/big_data_final_project_2023

This final project is for Big Data Analytics"Advanced Analytics in Business [D0S07a]" and "Big Data Platforms & Technologies [D0S06a] in KU Leuven

Primary LanguageJupyter Notebook

Final Project for Big Data Analytics"Advanced Analytics in Business [D0S07a]" and "Big Data Platforms & Technologies [D0S06a]"

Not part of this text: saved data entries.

-- ==== Sys2Proof/Machine/Contexts.lean ====
section
/-! DEFINITION. Contexts: owner, enable, stop and reclamation; sync-object blocks; beds, split groups, grants, evaluation
attachments and windows (R380 to R385, R422 to R434, R441 to R470, R546, R712). -/
namespace Sys2Proof.Machine
open Sys2Proof

/-! What a context latches (R57, R151, R445, R452, R471). -/

/-- The policy entries as they stand (R57, R151). -/
def Dev.policyNow (d : Dev) : Policy :=
  let r := fun (s : Nat) => d.reg 0x5000 s
  let on := fun (s : Nat) => decide (r s % 2 = 1)
  { gradRnd := r 1 % 8, momRnd := r 2 % 8, gradSat := on 3, fexp := r 0x10, cand := r 0x11, clamp := on 0x12,
    rate := r 0x13, check := on 0x14, thr4 := r 0x15, thr6 := r 0x16, thr8 := r 0x17, thr52 := r 0x18, window := r 0x19,
    share := r 0x1A, failLim := r 0x1B, feedback := on 0x1D, jobWide := on 0x1E }

/-- A context takes the policy entries over, at its enable and at each update fence (R57). -/
def Dev.latchPolicy (d : Dev) (c : Nat) : Dev := d.updCtx c (fun x => { x with policy := d.policyNow })

/-- The bed that a context names, if one is assigned (0x4000+c:06). -/
def Dev.bedOf (d : Dev) (c : Nat) : Option Nat :=
  let v := d.ctxReg c 0x06
  if bit v 7 then some (v % 64) else none

/-- The definition of a bed: engine mask, host mask (R441, R472). -/
def Dev.bedDef (d : Dev) (b : Nat) : Nat × Nat :=
  let v := d.reg 0x3400 (0x40 + b)
  (bytesAt v 0 8, bits (bytesAt v 8 1) 3 0)

/-- Does a context hold an OPEN set on an engine of a mask (R445)? -/
def Dev.holdsOpen (d : Dev) (c mask : Nat) : Bool :=
  d.engs.any (fun p => bit mask p.1 && p.2.sets.any (fun b => b.st = 1 && b.acc.ctx = c))

/-- The definition of its bed takes effect for a context, or is deferred for an OPEN set on a leaving engine (R445). -/
def Dev.bedApply (d : Dev) (c : Nat) : Dev :=
  match d.bedOf c with
  | none => d.updCtx c (fun x => { x with bedPending := false, bedDeferred := false })
  | some b =>
    let (mask, hosts) := d.bedDef b
    if d.holdsOpen c (clearMask (d.ctx c).bedMask mask) then
      (d.updCtx c (fun x => { x with bedPending := true, bedDeferred := true })).raiseCtx 0x8205 c [c, b]
    else d.updCtx c (fun x => { x with bedMask := mask, bedHosts := hosts, bedPending := false, bedDeferred := false })

/-- A written bed takes effect for a context whose streams are all IDLE, unless it is deferred to a UFENCE (R445). -/
def Dev.bedAtRest (d : Dev) (c : Nat) : Dev :=
  if (d.ctx c).bedPending && !(d.ctx c).bedDeferred && d.ctxIdle c then d.bedApply c else d

/-! The pipeline schedule table (R452 to R456). -/

/-- Read a context's schedule table: gated streams, lookahead, entries; `none` where R454 finds it malformed. -/
def readSched (c : Nat) : Act (Option (Nat × Nat × List Nat)) := do
  let d ← Act.dev
  let va := bits (d.ctxReg c 0x0C) 51 0
  let h ← vread (coordUse c) va 64
  let raw := leNat h
  let n := bits raw 12 0
  let gated := bits raw 19 16
  let look := bits raw 25 24
  if raw &&& (fieldMask 0 15 13 + fieldMask 2 7 4 + fieldMask 3 7 2) ≠ 0 || raw >>> 32 ≠ 0 || n = 0 || 4096 < n then
    return none
  let es := (chunksOf 8 (← vread (coordUse c) (va + 64) (8 * n))).map leNat
  let bad := fun (e : Nat) => bits e 47 32 ≠ 0 || bits e 17 2 ≠ 0 || bits e 63 48 = 0 || !(bit gated (e % 4)) ||
    d.streamCount c ≤ e % 4
  if es.any bad || (bitList 4 gated).any (fun i => !(es.any (fun e => e % 4 = i))) then return none
  return some (gated, look, es)

/-- Take a schedule table over, every entry unfinished (R456). -/
def loadSched (c : Nat) : Act Unit := do
  let d ← Act.dev
  if bits (d.ctxReg c 0x0C) 51 0 = 0 then
    Act.upd (fun d => d.updCtx c (fun x => { x with schedTab := [], gated := 0, lookahead := 0, schedDone := [] }))
  else
    let t ← readSched c
    let (g, l, es) := t.getD (0, 0, [])
    Act.upd (fun d => d.updCtx c (fun x => { x with
      schedTab := es, gated := g, lookahead := l, schedDone := [], schedCnt := [0, 0, 0, 0] }))

/-! Replay points (R621). -/

/-- What a replay point captures; `rec_` is the state record with the address of its table,
where the context has one. -/
def capturePoint (c : Nat) (rec_ : Option (Nat × Nat)) (logAt : Nat) : Act Point := do
  let d ← Act.dev
  let base := bits (d.ctxReg c 0x0A) 51 0
  let n := if base = 0 then 0 else bits (d.ctxReg c 0x0B) 12 0
  let heads ← (List.range n).mapM (fun l => do
    let h ← vreadNat (coordUse c) (base + 576 * l) 64
    return (l, h))
  let r := (d.ctx c).rep
  return { counters := d.sync.filter (fun p => d.objOwner p.1 = some c), record := rec_, heads := heads,
           step := d.ctxReg c 0x08, upd := d.ctxReg c 0x09, logAt := logAt,
           undoAt := (List.range 32).map (fun s => (s, Tbl.look 0 s r.undoTail + (Tbl.look [] s r.undo).length)) }

/-- Keep a replay point: the two latest stand, what precedes the older of them is freed, the not-replayable mark counts
down (R621 to R623). -/
def Replay.keepPoint (r : Replay) (p : Point) : Replay :=
  let pts := (p :: r.points).take 2
  let old := pts.getLastD p
  let undo := r.undo.map (fun (q : Nat × List (List Nat)) =>
    (q.1, q.2.drop (Tbl.look 0 q.1 old.undoAt - Tbl.look 0 q.1 r.undoTail)))
  let left := r.clearIn - 1
  { r with points := pts, logTail := max r.logTail old.logAt, undo := undo,
           undoTail := (List.range 32).map (fun s => (s, max (Tbl.look 0 s r.undoTail) (Tbl.look 0 s old.undoAt))),
           marked := r.marked && left ≠ 0, clearIn := left }

/-- A replaying context reaches its next replay point: its replay is over and the next suspect's turn may begin (R626). -/
def Dev.replayOver (d : Dev) (c : Nat) : Dev :=
  if !(d.ctx c).rep.replaying then d else
  let d := d.updCtx c (fun x => { x with rep := { x.rep with replaying := false, rolled := false, suspectOf := none } })
  let d := if d.ctxReg c 0x28 = 2 then d.setReg (0x4000 + c) 0x28 0 else d
  { d with integ := { d.integ with turn := d.integ.turn.filter (fun p => p.2 ≠ c) } }

/-- A replay point of a context whose replay is enabled. -/
def State.replayPoint (s : State) (c : Nat) (rec_ : Option (Nat × Nat)) (logAt : Nat) : State :=
  if !(s.dev.replayOn c) then s else
  let s := s.onDev (fun d => d.replayOver c)
  let r := s.runAct (capturePoint c rec_ logAt)
  match r.1 with
  | .ok p => r.2.onDev (fun d => d.updCtx c (fun x => { x with rep := x.rep.keepPoint p }))
  | .error _ => r.2

/-- Does a context that has completed no applied UFENCE hold nothing: no command and no bottom-bank set (R621)? -/
def Dev.restful (d : Dev) (c : Nat) : Bool :=
  !(d.ctx c).rep.fenced && d.ctxIdle c &&
    !(d.engs.any (fun p => p.2.sets.any (fun b => b.st ≠ 0 && b.acc.ctx = c) || p.2.saves.any (fun a => a.2.ctx = c)))

/-- The moments of rest are replay points too (R621). -/
def State.restPoint (s : State) (c : Nat) : State :=
  if s.dev.replayOn c && s.dev.ctxState c = 2 && s.dev.restful c then
    s.replayPoint c none (s.dev.ctx c).rep.logHead
  else s

/-! Owner and enable (R381, R383, R444, R454, R651, R712). -/

/-- A write of the owner entry (R381). -/
def ownerWrite (via : Via) (c v : Nat) (s : State) : WR :=
  let d := s.dev
  let none_ := bit v 2
  let ok := d.ctxState c = 0 && (match viaHost via with
    | some h => if none_ then d.owner c == some h else (d.owner c).isNone && v % 4 == h
    | none => none_ || d.populated (v % 4))
  if ok then (0, s.onDev (fun d => d.setReg (0x4000 + c) 0x03 v)) else (0x0202, s)

/-- CONTEXT_OWNER_WRITE (R381). -/
def execContextOwnerWrite (via : Via) (c : Fin 1024) (v : Nat) (s : State) : Host.Outcome State Fault Refusal :=
  .next (s.dictWrite via (0x4000 + c.val) 0x03 v (ownerWrite via c.val v))

/-- Is a watch table sound: no reserved bit, no tensor id twice (R651)? -/
def watchSound (es : List Nat) : Bool :=
  let mask := fieldMask 0 31 24 + fieldMask 4 7 3 + fieldMask 5 7 4 + fieldMask 11 7 0 + fieldMask 21 23 0
  es.all (fun e => e &&& mask = 0) && (es.map (fun e => bits e 23 0)).Nodup

/-- The die whose secure bank a sealed context would be given: the lowest in its bed that is not assigned (R712). -/
def Dev.freeBank (d : Dev) (c : Nat) : Option Nat :=
  let mask := (d.bedOf c).elim 0 (fun b => (d.bedDef b).1)
  (List.range 4).find? (fun die => bit mask (16 * die) && !(bit (d.engReg (16 * die) 0x22) 15))

/-- The consistency check of a context's enable (R383, R444, R454, R651, R712). -/
def ctxCheck (c : Nat) (s : State) : Nat :=
  let d := s.dev
  let watch := bits (d.ctxReg c 0x2C) 51 0
  let watchOk := watch = 0 || (match (s.runAct (vread (coordUse c) watch (32 * d.ctxReg c 0x2D))).1 with
    | .ok bs => watchSound ((chunksOf 32 bs).map leNat)
    | .error _ => false)
  let owner := d.owner c
  if owner.isNone || !(bit (d.ctxReg c 0x04) 63) || (d.bedOf c).isNone ||
      (bits (d.ctxReg c 0x0A) 51 0 ≠ 0 && d.ctxReg c 0x0B = 0) ||
      !(d.blocks.any (fun p => bit p.2 31 && bits p.2 9 0 = c)) ||
      (d.ctxReg c 0x25 ≠ 0 && d.ctxReg c 0x26 = 0) || !watchOk then 0x0204
  else if !(bit ((d.bedOf c).elim 0 (fun b => (d.bedDef b).2)) (owner.getD 0)) then 0x020D
  else
    let sched := if bits (d.ctxReg c 0x0C) 51 0 = 0 then true else match (s.runAct (readSched c)).1 with
      | .ok t => t.isSome
      | .error _ => false
    if !sched then 0x020F
    else if d.ctxReg c 0x0D % 2 = 1 then
      (if s.persist.life ≠ 2 then 0x0B03 else if (d.freeBank c).isNone then 0x0B02 else 0)
    else 0

/-- A context enters STARTING and ON: streams IDLE, stamps from its step counter (R50), policy, bed and schedule taken
over, a secure bank assigned to a sealed one (R384, R712); its replay starts anew. -/
def ctxStart (c : Nat) (s : State) : State :=
  let s := s.onDev (fun d =>
    let d := d.updCtx c (fun x => { x with
      streams := x.streams.map (fun t => { t with
        q := [], run := [], stopped := false, cause := 0, reason := 0, stopSeq := 0, stopOp := 0, stopCmd := none,
        dropNum := 0, dropCause := 0, waiting := false, waitMet := false, lastChange := d.now }),
      stampBase := d.ctxReg c 0x08, fences := 0, hints := [], bedMask := 0, win := 0, onceEv := [], bedNs := [],
      overrunSeqs := [0, 0, 0, 0], overrunOver := true, rep := Replay.reset })
    let d := (d.latchPolicy c).bedApply c
    let d := d.updUpd c (fun u => { u with norm := none, normDone := false, rootFailed := false, fence := none })
    if d.ctxReg c 0x0D % 2 = 1 then
      match d.freeBank c with
      | some die => d.setReg (0x3000 + 16 * die) 0x22 (2 ^ 15 + c)
      | none => d
    else d)
  (s.runAct (loadSched c)).2.restPoint c

/-- The function of a context (R675): it may always be disabled; what R384 asks ends its STOPPING. -/
def ctxRule (c : Nat) : FnRule :=
  { check := ctxCheck c, atOnce := true, refuse := fun _ => 0, start := ctxStart c, stop := id }

/-- A write of the enable entry of a context. -/
def ctxEnable (c v : Nat) (s : State) : WR := s.fnWrite (ctxRule c) (0x4000 + c) v

/-- CONTEXT_ENABLE_WRITE (R383). -/
def execContextEnableWrite (via : Via) (c : Fin 1024) (v : Nat) (s : State) : Host.Outcome State Fault Refusal :=
  .next (s.dictWrite via (0x4000 + c.val) 0x01 v (ctxEnable c.val v))

/-! Blocks (R424, R425). -/

/-- A root-engine job that waits on an object fails, and the later queued jobs of its context are discarded (R425, R285). -/
def Dev.failWaitingJob (d : Dev) (st : Nat) (r : RJob) : Dev :=
  let q := (d.stk st).queue
  let k := (q.takeWhile (fun x => x ≠ r)).length
  let later := (q.drop (k + 1)).filter (fun x => x.j.ctx = r.j.ctx && !x.started)
  let d := d.updStk st (fun t => { t with
    queue := q.take k ++ (q.drop (k + 1)).filter (fun x => !(x.j.ctx = r.j.ctx && !x.started)) })
  let d := d.updUpd r.j.ctx.val (fun u => { u with rootFailed := true })
  (d.addReg (0x3800 + st) 0x04 (1 + later.length)).raiseCtx 0x8606 r.j.ctx.val [st, r.j.ctx.val, r.j.r.waitObj]

/-- Release, unsatisfied, every wait registered on the objects of a block (R425). -/
def Dev.releaseBlock (d : Dev) (b : Nat) : Dev :=
  let d := d.ctxs.foldl (fun d p =>
    (List.range 4).foldl (fun d i =>
      let s := d.stream p.1 i
      if s.waiting && !s.waitMet && s.waitObj / 64 = b then
        match s.run.find? (fun e => e.op = 0x02 && e.status = 0) with
        | none => d
        | some e =>
          (d.updStream p.1 i (fun t => { t with
            run := t.run.filter (fun x => x.seq ≠ e.seq), waiting := false, waitMet := false })).failCommand
              p.1 i 2 0x0211 e.seq 0x02 e.cmd
      else d) d) d
  (List.range 32).foldl (fun d st =>
    (List.range (d.stk st).queue.length).foldl (fun d _ =>
      match (d.stk st).queue.find? (fun r => r.j.r.waitEn && !r.released && !r.started && r.j.r.waitObj / 64 = b) with
      | some r => d.failWaitingJob st r
      | none => d) d) d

group 3 by Jierong Wen - r0912240 Shivam Verma - r0959919 Riya Goyal - r0959390 Marco Chi Chung Fong - r0865521 Ye Liu - r0918311

Assigment 1: Predictive Modeling on Tabular Data

In this assignment, the predictive model is built to predict the price of an Airbnb by training the model on the data set of around 9k Airbnb apartments in Belgium. Our main goal is to construct a prediction model with the least RMSE(Root mean square error) in predicting the Airbnb price. We will create the model with three algorithms: Random Forests, XGBoost and a Neural Network. Then select the model with the least RMSE score. The coding part of the assignment is coded on Jupyter using Python.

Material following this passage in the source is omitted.